Despite interviewing for the vacant coaching position at the University of Alabama-Birmingham, Rockets guard Jason Terry would like to continue his playing career beyond this season, Eddie Sefko of The Dallas Morning News relays. When asked if he would retire at the end of the season, Terry said, “No, not at all – unless there’s just an outrageous opportunity that presents itself in the coaching world. Other than that, my goal is to play two more years. So you’ll see a lot more of me.

Terry also noted that he would be open to a return to the Mavericks, but added that his first priority would be finding a team that has a legitimate shot at winning an NBA crown, Sefko writes. “If the opportunity presents itself, it’s something I’ll look at it,” Terry said of a potential return to Dallas. “But obviously, over the last month or two, I’ve been getting approached in all facets of the sports world and so, I’m just keeping my options open, understanding that I’m getting toward the end. I would like to win another championship and then go into coaching. That’s my passion.
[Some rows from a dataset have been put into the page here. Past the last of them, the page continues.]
/-- The scale word of a block (R133) and its element codes (R146), for elements of w magnitude bits. -/
def quantBlock (w : Nat) (xs : List Word) : Nat × List Nat :=
  if xs.any fun x => f32.isNan x.toNat || f32.isInf x.toNat then (255 * 256, xs.map fun _ => 0)
  else
    let mags := xs.map magOf
    let m := mags.foldl max 0
    let e : Int := if m == 0 then -127 else (m.log2 : Int) - 149
    let x := max (e + 127) 0
    let mu := (List.range 4).map fun q => microShift m ((mags.drop (4 * q)).take 4)
    let code := (List.range 16).map fun i =>
      let sh := (x + 22 - ((mu.getD (i / 4) 0 : Nat) : Int) - ((w : Int) - 1)).toNat
      let k := min (roundShift 0 false (mags.getD i 0) sh) (2 ^ w - 1)
      (if (xs.getD i 0).msb then 2 ^ w else 0) + k
    (x.toNat * 256 + mu.getD 3 0 * 64 + mu.getD 2 0 * 16 + mu.getD 1 0 * 4 + mu.getD 0 0, code)

/-- An SB element as an exact value m × 2^e: its scale word, index in the block, and code; none under the NaN scale (R132). -/
def sbValue (w : Nat) (scale i code : Nat) : Option (Int × Int) :=
  let x := scale / 256
  if x == 255 then none
  else
    let mu := scale / 4 ^ (i % 16 / 4) % 4
    let m := code % 2 ^ w
    some (signedInt (code / 2 ^ w % 2 == 1) m, (x : Int) - 127 - mu - (w - 1))

/-- DEQ (R147). -/
def deq (w : Nat) (a b : Word) : Word :=
  match sbValue w (a.toNat / 65536) (b.toNat % 16) (a.toNat % 2 ^ (w + 1)) with
  | none => w32 f32.nan
  | some (m, e) => w32 (f32.roundInt 0 false m e)

end Sys2Proof.Machine
end

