/-- SAND (R124). -/
def execSand (pb pa : Bool) (b a d : Reg) (s : State) : Out := uni2 (· &&& ·) pb pa b a d s

/-- SOR (R124). -/
def execSor (pb pa : Bool) (b a d : Reg) (s : State) : Out := uni2 (· ||| ·) pb pa b a d s

/-- SXOR (R124). -/
def execSxor (pb pa : Bool) (b a d : Reg) (s : State) : Out := uni2 (· ^^^ ·) pb pa b a d s

/-- SANDN (R124). -/
def execSandn (pb pa : Bool) (b a d : Reg) (s : State) : Out := uni2 (fun a b => a &&& ~~~b) pb pa b a d s

/-- SSHL (R124). -/
def execSshl (pb pa : Bool) (b a d : Reg) (s : State) : Out := uni2 (fun a b => shl a b.toNat) pb pa b a d s

/-- SSHR (R124). -/
def execSshr (pb pa : Bool) (b a d : Reg) (s : State) : Out := uni2 (fun a b => shr a b.toNat) pb pa b a d s

/-- SSAR (R124). -/
def execSsar (pb pa : Bool) (b a d : Reg) (s : State) : Out := uni2 (fun a b => sar a b.toNat) pb pa b a d s

/-- SROL (R124). -/
def execSrol (pb pa : Bool) (b a d : Reg) (s : State) : Out := uni2 rol pb pa b a d s

/-- SPOPC (R124). -/
def execSpopc (pa : Bool) (a d : Reg) (s : State) : Out := uni1 popc pa a d s

/-- SCLZ (R124). -/
def execSclz (pa : Bool) (a d : Reg) (s : State) : Out := uni1 clz pa a d s

/-- SBREV (R124). -/
def execSbrev (pa : Bool) (a d : Reg) (s : State) : Out := uni1 brev pa a d s

/-- SCMP_EQ (R124). -/
def execScmpEq (pb pa : Bool) (b a d : Reg) (s : State) : Out := uni2 (fun a b => if (a == b) then 1 else 0) pb pa b a d s

/-- SCMP_NE (R124). -/
def execScmpNe (pb pa : Bool) (b a d : Reg) (s : State) : Out := uni2 (fun a b => if (a != b) then 1 else 0) pb pa b a d s

/-- SCMP_LT_I32 (R124). -/
def execScmpLtI32 (pb pa : Bool) (b a d : Reg) (s : State) : Out := uni2 (fun a b => if sltS a b then 1 else 0) pb pa b a d s

/-- SCMP_LE_I32 (R124). -/
def execScmpLeI32 (pb pa : Bool) (b a d : Reg) (s : State) : Out := uni2 (fun a b => if sleS a b then 1 else 0) pb pa b a d s

/-- SCMP_LT_N32 (R124). -/
def execScmpLtN32 (pb pa : Bool) (b a d : Reg) (s : State) : Out := uni2 (fun a b => if sltN a b then 1 else 0) pb pa b a d s

/-- SCMP_LE_N32 (R124). -/
def execScmpLeN32 (pb pa : Bool) (b a d : Reg) (s : State) : Out := uni2 (fun a b => if sleN a b then 1 else 0) pb pa b a d s

/-- SIADDI (R124). -/
def execSiaddi (imm : BitVec 11) (pa : Bool) (a d : Reg) (s : State) : Out := uni1 (· + immS imm) pa a d s

/-- SMOVI (R124). -/
def execSmovi (imm : BitVec 11) (d : Reg) (s : State) : Out := issue s { dsts := [.s d.toNat 1] } fun c => c.writeS d.toNat (immS imm)

/-- SSLOI (R124). -/
def execSsloi (imm : BitVec 11) (pa : Bool) (a d : Reg) (s : State) : Out := uni1 (sloi · imm) pa a d s

/-- SIMAD (R124). -/
def execSimad (c b a d : Reg) (s : State) : Out := uni3 (fun a b c => a * b + c) c b a d s

/-- IADD_SHORT (R81). -/
def execIaddShort (i : Bool) (x d : BitVec 5) (s : State) : Out := shortOp (· + ·) (BitVec.signExtend 32 ·) i x d s

/-- ISUB_SHORT (R81). -/
def execIsubShort (i : Bool) (x d : BitVec 5) (s : State) : Out := shortOp (· - ·) (BitVec.signExtend 32 ·) i x d s

/-- IMUL_SHORT (R81). -/
def execImulShort (i : Bool) (x d : BitVec 5) (s : State) : Out := shortOp (· * ·) (BitVec.signExtend 32 ·) i x d s

/-- AND_SHORT (R81). -/
def execAndShort (i : Bool) (x d : BitVec 5) (s : State) : Out := shortOp (· &&& ·) (BitVec.signExtend 32 ·) i x d s

/-- OR_SHORT (R81). -/
def execOrShort (i : Bool) (x d : BitVec 5) (s : State) : Out := shortOp (· ||| ·) (BitVec.signExtend 32 ·) i x d s

/-- XOR_SHORT (R81). -/
def execXorShort (i : Bool) (x d : BitVec 5) (s : State) : Out := shortOp (· ^^^ ·) (BitVec.signExtend 32 ·) i x d s

/-- SHL_SHORT (R81). -/
def execShlShort (i : Bool) (x d : BitVec 5) (s : State) : Out := shortOp (fun a b => shl a b.toNat) (BitVec.zeroExtend 32 ·) i x d s

/-- SHR_SHORT (R81). -/
def execShrShort (i : Bool) (x d : BitVec 5) (s : State) : Out := shortOp (fun a b => shr a b.toNat) (BitVec.zeroExtend 32 ·) i x d s
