-- ==== Sys2Proof/Machine/Barrier.lean ====
section
/-! DEFINITION. Barriers and fences (12): phases, arrivals, deliveries, gang exits, and the instructions of major opcode 0x6E. -/

namespace Sys2Proof.Machine

/-! ### Barriers (R248 to R251) -/

/-- A barrier as its reset leaves it, with its default EXPECTED ARRIVALS (R248). -/
def Barrier.fresh (n : Nat) : Barrier :=
  { phase := false, expArr := n, arr := 0, expSec := 0, delSec := 0, error := false, code := 0, nextDec := 0, count := 0 }

def State.barGet (s : State) : BarRef → Option Barrier
  | .gang g => (s.gang g).map (·.gangBar)
  | .block b i => (s.block b).bind fun x => look x.bars i
  | .group g i => (look s.groups g).bind fun x => look x.bars i
  | .grid p i => (s.part p).map fun x => lookD (Barrier.fresh 0) x.grid i

def State.barSet (s : State) (r : BarRef) (b : Barrier) : State :=
  match r with
  | .gang g => { s with gangs := modify s.gangs g fun x => { x with gangBar := b } }
  | .block k i => { s with blocks := modify s.blocks k fun x => { x with bars := set x.bars i b } }
  | .group g i => { s with groups := modify s.groups g fun x => { x with bars := set x.bars i b } }
  | .grid p i => { s with parts := modify s.parts p fun x => { x with grid := put (Barrier.fresh 0) x.grid i b } }

/-- The barrier a gang names by level and index (R252). -/
def State.barRef (s : State) (gid : Nat) (g : Gang) (lvl idx : Nat) : Option BarRef :=
  match lvl with
  | 0 => some (.gang gid)
  | 1 => some (.block g.block idx)
  | 2 => ((s.block g.block).bind (·.group)).map fun x => .group x.1 idx
  | _ => (s.block g.block).map fun b => .grid b.part idx

/-- The barrier that a block's command or drain names. -/
def State.barOf (s : State) (bid lvl idx : Nat) : Option BarRef :=
  (s.block bid).bind fun b => match lvl with
    | 0 => none
    | 1 => if idx < b.hdr.blockBars then some (.block bid idx) else none
    | 2 => if idx < b.hdr.clusterBars then b.group.map fun x => .group x.1 idx else none
    | _ => if idx < b.hdr.gridBars then some (.grid b.part idx) else none

/-- The arrival units of a gang: the gang, or each half in compatibility mode (R248). -/
def unitsOfGang (compat : Bool) : List (Nat × Mask) :=
  if compat then [(0, 0x0000FFFF), (1, 0xFFFF0000)] else [(0, BitVec.allOnes 32)]

/-- The key of a gang's records for a barrier and a unit. -/
def barKey (lvl idx unit : Nat) : Nat := (lvl * 16 + idx) * 2 + unit

/-- EXPECTED ARRIVALS after n exits that lower it, which stops at 0 (R250; log 14). -/
def Barrier.lower (b : Barrier) (n : Nat) : Nat := b.expArr - n

/-- Completes a phase, in error with a code or not (R251). Exits that count from the next phase on lower EXPECTED ARRIVALS here (R250). -/
def Barrier.complete (b : Barrier) (err : Option (BitVec 16)) : Barrier :=
  { phase := !b.phase, expArr := b.lower b.nextDec, arr := 0, expSec := 0, delSec := 0,
    error := b.error || err.isSome, code := if b.error then b.code else err.getD b.code, nextDec := 0, count := b.count + 1 }

/-- Evaluates the condition of a phase (R251). -/
def Barrier.settle (b : Barrier) : Barrier :=
  if b.arr < b.expArr then b
  else if b.delSec == b.expSec then b.complete none
  else if b.expSec < b.delSec then b.complete (some 0x0301)
  else b

/-- The phase word (R252). -/
def Barrier.word (b : Barrier) : Word :=
  (if b.error then 0x80000000 else 0) ||| (if b.phase then 0x10000 else 0) ||| (if b.error then b.code.zeroExtend 32 else 0)

/-- Whether a wait by the units of a mask is over: ERROR is set, or PHASE differs from every recorded bit (R251, R252). -/
def waitOver (b : Barrier) (g : Gang) (compat : Bool) (lvl idx : Nat) (m : Mask) : Bool :=
  b.error || ((unitsOfGang compat).filter fun u => u.2 &&& m != 0).all fun u =>
    lookD false g.recorded (barKey lvl idx u.1) != b.phase

/-- The gang has seen a phase of a barrier: the recorded bits of the units of a mask (R252). -/
def Gang.barSeen (g : Gang) (b : Barrier) (compat : Bool) (lvl idx : Nat) (m : Mask) : Gang :=
  let us := (unitsOfGang compat).filter fun u => u.2 &&& m != 0
  { g with recorded := us.foldl (fun r u => put false r (barKey lvl idx u.1) b.phase) g.recorded }

/-- What the end of a wait does to the gang: the recorded bit and the phase word (R252). -/
def Gang.barEnd (g : Gang) (b : Barrier) (compat : Bool) (lvl idx key : Nat) (m : Mask) : Gang :=
  (g.setS key b.word).barSeen b compat lvl idx m

/-- The phase word of a wait that is over on its way to an s register that has to fill first: an acquire at the barrier's scope (R59, R252). -/
def State.phaseReq (s : State) (gid : Nat) (g : Gang) (lvl key : Nat) (m : Mask) (word : Word) : Req :=
  { inst := s.nextId, core := s.coreOf g, part := s.partOf g, gang := gid, seat := g.seat, lane := 32, mask := m, acc := .phase word, addr := 0,
    size := 0, cap := Cap.null, dests := [.s key], scope := lvl + 1, acq := true, pc := 0, word := 0, pfx := 0, issued := [], gen := 0,
    stage := .waiting }

/-- Ends the wait of a split at a barrier that is over: it passes its instruction and becomes ready within 8 clk (R41, R252). Where another split's
load has emptied the register of the phase word, the word waits for it to fill, and the split with it (R59). -/
def State.barPass (s : State) (gid e : Nat) (g : Gang) (sp : Split) (b : Barrier) (lvl idx key : Nat) : State :=
  let compat := g.compat s
  let past := fun (w : Wake) => modify g.splits e fun x => { x with run := .parked w, pc := sp.pc + 4 }
  if !g.sFull key then
    (s.setGang gid { g.barSeen b compat lvl idx sp.mask with splits := modify g.splits e fun x =>
      { x with run := .parked (.fill (sp.pc + 4)) } }).send (s.phaseReq gid g lvl key sp.mask b.word)
  else
    let s := s.setGang gid { g.barEnd b compat lvl idx key sp.mask with splits := past .met }
    if 2 ≤ lvl then s.clearL1 (s.coreOf g) else s

/-- Ends the waits of splits parked on a barrier that its completion satisfies, each judged on the recorded bits that the completion found. -/
def State.barWake (s : State) (r : BarRef) (b : Barrier) : State :=
  s.gangs.foldl (fun s (gid, g0) =>
    g0.splits.foldl (fun s (e, _) =>
      match s.gang gid with
      | none => s
      | some g => match look g.splits e with
        | none => s
        | some sp => match sp.run with
          | .parked (.barrier lvl idx key _) =>
            if s.barRef gid g lvl idx == some r && waitOver b g0 (g0.compat s) lvl idx sp.mask then s.barPass gid e g sp b lvl idx key else s
          | _ => s) s) s

/-- Changes a barrier; a phase that the change completes ends the waits on it. -/
def State.barUpdate (s : State) (r : BarRef) (f : Barrier → Barrier) : State :=
  match s.barGet r with
  | none => s
  | some b =>
    let b' := f b
    let s := s.barSet r b'
    if b'.count != b.count then s.barWake r b' else s

/-- n arrivals, n delivered sectors, and the error phase of a failed command (R248, R251). -/
def State.barArrive (s : State) (r : BarRef) (n : Nat) : State := s.barUpdate r fun b => { b with arr := (b.arr + n) % 2 ^ 32 }.settle
def State.barDeliver (s : State) (r : BarRef) (n : Nat) : State := s.barUpdate r fun b => { b with delSec := (b.delSec + n) % 2 ^ 32 }.settle
def State.barFail (s : State) (r : BarRef) (code : BitVec 16) : State := s.barUpdate r fun b => b.complete (some code)

/-- A unit all of whose unexited lanes have arrived since its last arrival arrives (R250). -/
def State.checkUnit (s : State) (gid lvl idx : Nat) (u : Nat × Mask) : State :=
  match s.gang gid with
  | none => s
  | some g =>
    let un := ~~~g.exited &&& u.2
    let k := barKey lvl idx u.1
    match s.barRef gid g lvl idx with
    | none => s
    | some r => match s.barGet r with
      | none => s
      | some b =>
        if un != 0 && lookD 0 g.arriving k &&& un == un then
          (s.setGang gid { g with arriving := del g.arriving k, recorded := put false g.recorded k b.phase,
                                  arrived := set g.arrived k (b.count + 1) }).barArrive r 1
        else s

/-- Lanes of a gang execute BAR.ARV or BAR.SYNC (R250). -/
def State.barLanes (s : State) (gid lvl idx : Nat) (compat : Bool) (m : Mask) : State :=
  ((unitsOfGang compat).filter fun u => u.2 &&& m != 0).foldl (fun s u =>
    let k := barKey lvl idx u.1
    ({ s with gangs := modify s.gangs gid fun g => { g with arriving := put 0 g.arriving k (lookD 0 g.arriving k ||| (u.2 &&& m)) } }).checkUnit
      gid lvl idx u) s

/-- Lanes have exited: the rest of a unit may have arrived by now, and a unit that has exited whole lowers EXPECTED ARRIVALS of this phase,
or of the next when it had arrived in this one (R250). An exit evaluates no phase but by an arrival that it makes (R251). Grid barriers
count while the gang's launch holds them as declared (R249; log 14). -/
def State.barExit (s : State) (gid : Nat) (m : Mask) : State :=
  match s.gang gid with
  | none => s
  | some g => match s.block g.block with
    | none => s
    | some blk =>
      let held := ((s.part blk.part).map (·.gridHeld)).getD []
      let bars : List (Nat × Nat × Bool) :=
        (0, 0, true) :: (List.range blk.hdr.blockBars).map (fun i => (1, i, true)) ++
          (List.range blk.hdr.clusterBars).map (fun i => (2, i, true)) ++
          (List.range 8).map fun i => (3, i, decide (i < blk.hdr.gridBars) && look held i == some (blk.launch, none))
      bars.foldl (fun s (lvl, idx, counts) => (unitsOfGang blk.hdr.compat).foldl (fun s u =>
        let s := s.checkUnit gid lvl idx u
        match s.gang gid with
        | none => s
        | some g =>
          if !counts || m &&& u.2 == 0 || ~~~g.exited &&& u.2 != 0 then s
          else match s.barRef gid g lvl idx with
            | none => s
            | some r => s.barUpdate r fun b =>
              if look g.arrived (barKey lvl idx u.1) == some (b.count + 1) then { b with nextDec := b.nextDec + 1 }
              else { b with expArr := b.lower 1 }) s) s

/-! ### Meanings -/

/-- Whether a barrier is among those the gang may name (R27, R252). -/
def Ctx.hasBar (c : Ctx) (lvl idx : Nat) : Bool :=
  match lvl with
  | 0 => true
  | 1 => decide (idx < c.blk.hdr.blockBars)
  | 2 => decide (idx < c.blk.hdr.clusterBars)
  | _ => decide (idx < c.blk.hdr.gridBars)

/-- The static rules of a barrier name (R252). -/
def barName (lvl : BitVec 2) (idx : BitVec 4) : Bool := (lvl != 0 || idx == 0) && (lvl != 3 || idx.toNat < 8)

/-- BAR.WAIT's wait, after an arrival or not: over at once, or the split parks at the instruction. -/
def Ctx.barWait (c : Ctx) (s : State) (lvl idx : Nat) (b : Reg) : Act :=
  match s.gang c.gid with
  | none => .stall
  | some g => match (s.barRef c.gid g lvl idx).bind s.barGet with
    | none => .stall
    | some x =>
      if waitOver x g c.blk.hdr.compat lvl idx c.active then
        let s := s.setGang c.gid (g.barEnd x c.blk.hdr.compat lvl idx (c.sk b.toNat) c.active)
        .done (if 2 ≤ lvl then s.clearL1 c.core else s) []
      else .wait s (.barrier lvl idx (c.sk b.toNat) false) []

/-- BAR_ARV (R252): a release at the barrier's scope. -/
def execBarArv (lvl : BitVec 2) (idx : BitVec 4) (s : State) : Out :=
  issue s { wf := barName lvl idx, also := fun c => c.hasBar lvl.toNat idx.toNat } fun c =>
    if c.s.openFor c.gid c.active then .stall
    else .done (c.s.barLanes c.gid lvl.toNat idx.toNat c.blk.hdr.compat c.active) []

/-- BAR_WAIT (R252). -/
def execBarWait (lvl : BitVec 2) (idx : BitVec 4) (b : Reg) (s : State) : Out :=
  issue s { wf := barName lvl idx, also := fun c => c.hasBar lvl.toNat idx.toNat, dsts := [.s b.toNat 1] } fun c =>
    c.barWait c.s lvl.toNat idx.toNat b

/-- BAR_SYNC (R252): the split waits at the instruction from its arrival on, so a phase that the arrival completes ends its wait with the
others, all judged on the recorded bits that the completion finds; a wait that is over without one ends at once. -/
def execBarSync (lvl : BitVec 2) (idx : BitVec 4) (b : Reg) (s : State) : Out :=
  issue s { wf := barName lvl idx, also := fun c => c.hasBar lvl.toNat idx.toNat, dsts := [.s b.toNat 1] } fun c =>
    if c.s.openFor c.gid c.active then .stall
    else
      let s := (c.issued c.s).updSplit c.gid c.e fun sp => { sp with run := .parked (.barrier lvl.toNat idx.toNat (c.sk b.toNat) true) }
      let s := s.barLanes c.gid lvl.toNat idx.toNat c.blk.hdr.compat c.active
      match s.barRef c.gid c.g lvl.toNat idx.toNat with
      | none => .stall
      | some r => match s.barGet r with
        | none => .stall
        | some x => .flow (s.barWake r x)

/-- What BAR.EXP does to a barrier (R251, R252). Exits that count from the next phase on, and the units marked arrived, stay as they are
(log 14). -/
def Barrier.expect (b : Barrier) (x y : Word) : Barrier :=
  let b := if x.msb then { b with error := false, code := 0, arr := 0, expSec := 0, delSec := 0 } else b
  let n := x.toNat % 2 ^ 31
  let b := if n != 0 then { b with expArr := n } else b
  if 2 ^ 32 ≤ b.expSec + y.toNat then b.complete (some 0x0302)
  else { b with expSec := b.expSec + y.toNat }.settle

/-- BAR_EXP (R252). -/
def execBarExp (lvl : BitVec 2) (idx : BitVec 4) (b : Reg) (s : State) : Out :=
  issue s { wf := even b && (barName lvl idx && lvl != 0), also := fun c => c.hasBar lvl.toNat idx.toNat,
            srcs := [.s b.toNat 2 false] } fun c =>
    match c.s.barRef c.gid c.g lvl.toNat idx.toNat with
    | none => .done c.s []
    | some r => .done (c.s.barUpdate r fun x => x.expect (c.sv b.toNat) (c.sv (b.toNat + 1))) []

/-- Whether a write of some lanes to the host window has yet to reach the host link: a store, an alighting, or a drain (R241). -/
def State.toHost (s : State) (gid : Nat) (m : Mask) : Bool :=
  (s.reqs.any fun (_, r) => r.gang == gid && r.touches m && r.isOpen && isHost r.addr) ||
  (s.flueOps.any fun (_, o) => o.gang == gid && o.touches m && o.isAlight && isHost o.addr) ||
  s.drains.any fun (_, d) => d.gang == gid && d.mask &&& m != 0 && d.left.any fun x => isHost x.1

/-- What a fence of a kind waits for (R241): 0 acq, 1 rel, 2 ar, 3 sc. An acquire part waits for the values of its lanes' earlier reads. A
release part that is not sc orders the later writes behind the earlier accesses, which waits for none of them but for a rejection whose
trap has to come first (R174), and at system scope for those to the host window; sc waits for every earlier access (log 52, 74). -/
def Ctx.fenceWaits (c : Ctx) (scope kind : Nat) : Bool :=
  (kind != 1 && c.s.readsOpen c.gid c.active) || (kind != 0 && c.s.rejected c.gid c.active) ||
    (kind == 3 && c.s.openFor c.gid c.active) ||
    (kind != 0 && scope == 5 && c.s.toHost c.gid c.active)

/-- FENCE (R241). In this model every access takes effect in one step of its home slice, so an sc fence has its place in the one order of
R240 where it completes. -/
def execFence (scope : BitVec 3) (kind : BitVec 2) (s : State) : Out :=
  issue s { wf := scope != 0 && scope.toNat < 6 } fun c =>
    if c.fenceWaits scope.toNat kind.toNat then .stall
    else
      let s := if kind == 0 then c.s else { c.s with gangs := modify c.s.gangs c.gid fun g =>
        { g with
          fences := (lanesOf c.active).foldl (fun m l => set m l c.s.nextId) g.fences
          rels := (lanesOf c.active).foldl (fun m l => set m l (max (lookD 0 m l) scope.toNat)) g.rels } }
      .done (if kind != 1 && 3 ≤ scope.toNat then s.clearL1 c.core else s) []

/-- FENCE_SHAPE (R243). It drops every entry of the shape-record cache, those of the split's stores among them (log 15). -/
def execFenceShape (s : State) : Out :=
  issue s {} fun c => if c.s.openFor c.gid c.active then .stall else .done { c.s with shapes := [] } []

end Sys2Proof.Machine
end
Here’s more from out West:

  • Kevin Durant is set to become an unrestricted free agent this summer and the Thunder will dramatically increase their chances of re-signing him if they win the NBA title this season, former teammate Kendrick Perkins tells Gary Washburn of The Boston Globe (Twitter links). “It’s a possibility. I think it all determines on what happens in these playoffs,” Perkins said regarding Durant’s potential return to Oklahoma City. “They win it all, [Durant] can’t leave [OKC] in my opinion. But if they don’t, it might be time for a change.”
  • There has been some debate about what Draymond Green‘s ideal position should be, but Warriors GM Bob Myers says all that matters is winning, not labeling players, Washburn writes in a separate piece. “I don’t know what position Draymond Green should play,” Myers said. “Is he a better 5, 4, or 3? Who knows? Who cares? He helps you win. Stephen Curry is just a basketball player who has developed a weapon that’s hard to defend. That’s the question that everybody is asking. What does [Green or Curry] do? The answer is that he wins. I think sometimes in our position, we lose sight of that skill. Winning is a skill. We need to put more emphasis on players who win. It doesn’t matter how they do it.